Minnesota (2-12) at Washington (5-9) -- Native Americans favored by 6.5 -- There are a lot of games that should be canceled just to be polite. Last week Vikes RB Adrian Peterson gave a shout out to his Fantasy owners, saying he wanted to play for them. Yeah! But then Toby Gerhart stole 2 TDs from him. Boo!
    Jerry says: Native Americans but just by 3.
 
San Diego (7-7) at Detroit (9-5) -- Lions favored by 2.5 -- How many points will be scored in this one?

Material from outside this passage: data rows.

/-- The sectors of one block that are read, and the status of the first whose protection information fails (R58). -/
def blkSectors (p : Bound) (c : IoCmd) (e : Nat × Nat × Nat) (plain : Block) (tags : List Tags) :
    List Sector × Option Status :=
  let l := sectorsOf p.ns [(e.1, e.2.1, e.2.2, plain, tags)]
  match l.findSome? fun x => piFail p.ns c x.1 x.2 with
  | some st => ([], some st)
  | none => (l.map fun x =>
      if p.ns.lbaf < 2 ∨ c.pract then { x.2 with guard := 0, app := 0, ref := 0 } else x.2, none)

/-- Read in cut-through (R27): each block leaves for the host as soon as it is decrypted or verified, while the queue
lives; the first that fails ends the command. PI is returned with PRACT = 0 and stripped with PRACT = 1 (R58). -/
def State.readOut (s : State) (p : Bound) (c : IoCmd) (live : Bool) : List (Nat × Nat × Nat) → State × Status
  | [] => (s, St.ok)
  | e :: l =>
    match s.readBlk p c.nsid e.1 with
    | (t, .failed st) => (t, st)
    | (t, .got plain tags) =>
      match blkSectors p c e plain tags with
      | (_, some st) => (t, st)
      | (secs, none) =>
        let t := if live then t.sendData c.qref c.cid secs (secs.length * blkBytes c p.ns) else t
        t.readOut p c live l

/-- Read (R27). -/
def State.doRead (s : State) (p : Bound) (c : IoCmd) (live : Bool) : State × Status :=
  s.readOut p c live (p.ns.cover c.slba c.nlb)

/-- Compare: the protection information that came with the host's data and that of the stored blocks is checked, then
the plaintext against the host's data (R58, R227, Table 2-4). -/
def State.doCompare (s : State) (p : Bound) (c : IoCmd) : State × Status :=
  let n := p.ns
  match hostPiFail n c with
  | some st => (s, st)
  | none =>
    match s.readBlks p c.nsid (n.cover c.slba c.nlb) with
    | (t, .error st) => (t, st)
    | (t, .ok l) =>
      let secs := sectorsOf n l
      match secs.findSome? fun x => piFail n c x.1 x.2 with
      | some st => (t, st)
      | none =>
        let same := (secs.zip c.data).all fun x =>
          if n.small then bitsOf x.1.2.data.toNat 0 4096 == bitsOf x.2.data.toNat 0 4096 else x.1.2.data == x.2.data
        (t, if same && decide (c.data.length = c.nlb) then St.ok else St.compareFailure)

/-- The redundant units of a stripe agree with its data at block `off` (Verify, Table 2-2). -/
def State.parityOk (s : State) (a : Arr) (st off : Nat) : Bool :=
  match s.stripeData a st off with
  | none => true
  | some ds => (a.redundant st ds).all fun p =>
    match s.unitAt a st p.1 off with
    | some u => u == p.2
    | none => true

/-- Verify: blocks read and verified with nothing released, and parity checked (R227, Table 2-2). The status
of a block whose parity disagrees is not stated: a free choice between success and an error (log entry 1). -/
def State.doVerify (s : State) (p : Bound) (c : IoCmd) : State × Status :=
  let n := p.ns
  match s.readBlks p c.nsid (n.cover c.slba c.nlb) with
  | (t, .error st) => (t, st)
  | (t, .ok l) =>
    let a := t.mrd.arr.get n.array
    let bad := l.any fun e =>
      let p := a.place (a.mapped n.ext e.1)
      !t.parityOk a p.1 p.2.2
    match (sectorsOf n l).findSome? (fun p => piFail n c p.1 p.2) with
    | some st => (t, st)
    | none =>
      if bad then (t.tick, if t.freeVal % 2 = 0 then St.ok else St.unrecoveredRead) else (t, St.ok)

/-- A reservation notice to the associations of some hosts: `bit` of feature 82h masks it. The event is that
of the NVMe reservation log, page 80h. -/
def State.resvNotice (s : State) (hosts : List Nat) (bit : Nat) : State :=
  s.postAens (fun a => a.live && !a.discovery && hosts.contains a.host && !a.resvMask.testBit bit) 6 0 0x80

/-- The namespace's reservation state replaced; the state is moored (Table 2-2). -/
def State.setResv (s : State) (nsid : Nat) (r : ResvState) : State :=
  s.moorAs (.ns nsid { s.mrd.ns.get nsid with resv := r }) true

/-- The reservation released; registrants other than `h` are told for the types that grant them access. -/
def State.dropResv (s : State) (nsid h : Nat) (r : ResvState) : State :=
  let s := s.setResv nsid { r with holder := none, rtype := 0, gen := r.gen }
  if 3 ≤ r.rtype then s.resvNotice ((r.regs.map Prod.fst).filter fun x => x != h) 2 else s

In last 2 weeks, Chargers have won by combined 71-25 while Lions have won by combined 62-55. The fact Chargers may be able to play just a little D could be difference.
    Jerry says: In a "Defensive-Struggle" Upset Special, Chargers by 3.
 
Philadelphia (6-8) at Dallas (8-6) -- Cowboys favored by 1.5 -- Last week Deion Sanders won our "Broadcaster of the Year" award for asking Dallas QB Tony Romo the following opening question: "Who gets in your butt?" Not that's how to interview a guy. (Romo politely passed.)
    Jerry says: (You saw this coming, right?) In an In-Your-Butt Upset Special, Eagles by 3.
 
San Francisco (11-3) at Seattle (7-7) -- Niners favored by 2.5 -- Really tough call. Niners on very short week after big win vs. Steelers, while SeaTurkeys have quietly won last 3 by combined 99-41. And they love playing at home.
    Jerry says: Niners by 9 but don't count on it.
 
Chicago (7-7) at Green Bay (13-1) -- Christmas Night Special -- Cheeseheads favored by 12 -- Ho-Ho-Ho.
    Jerry says: Cheeseheads by 21 days of Christmas.
 
Atlanta (9-5) at New Orleans (11-3) -- Night After Christmas Special -- Saints favored by 6.5 -- Another probably scoring feast. Falcons won last 2 by combined 72-37 and Saints won their last 2 by combined 64-27. Chances are that last score wins.
    Jerry says: Saints but just by last-second 3.
 
Merry Christmas to all and to all a good week!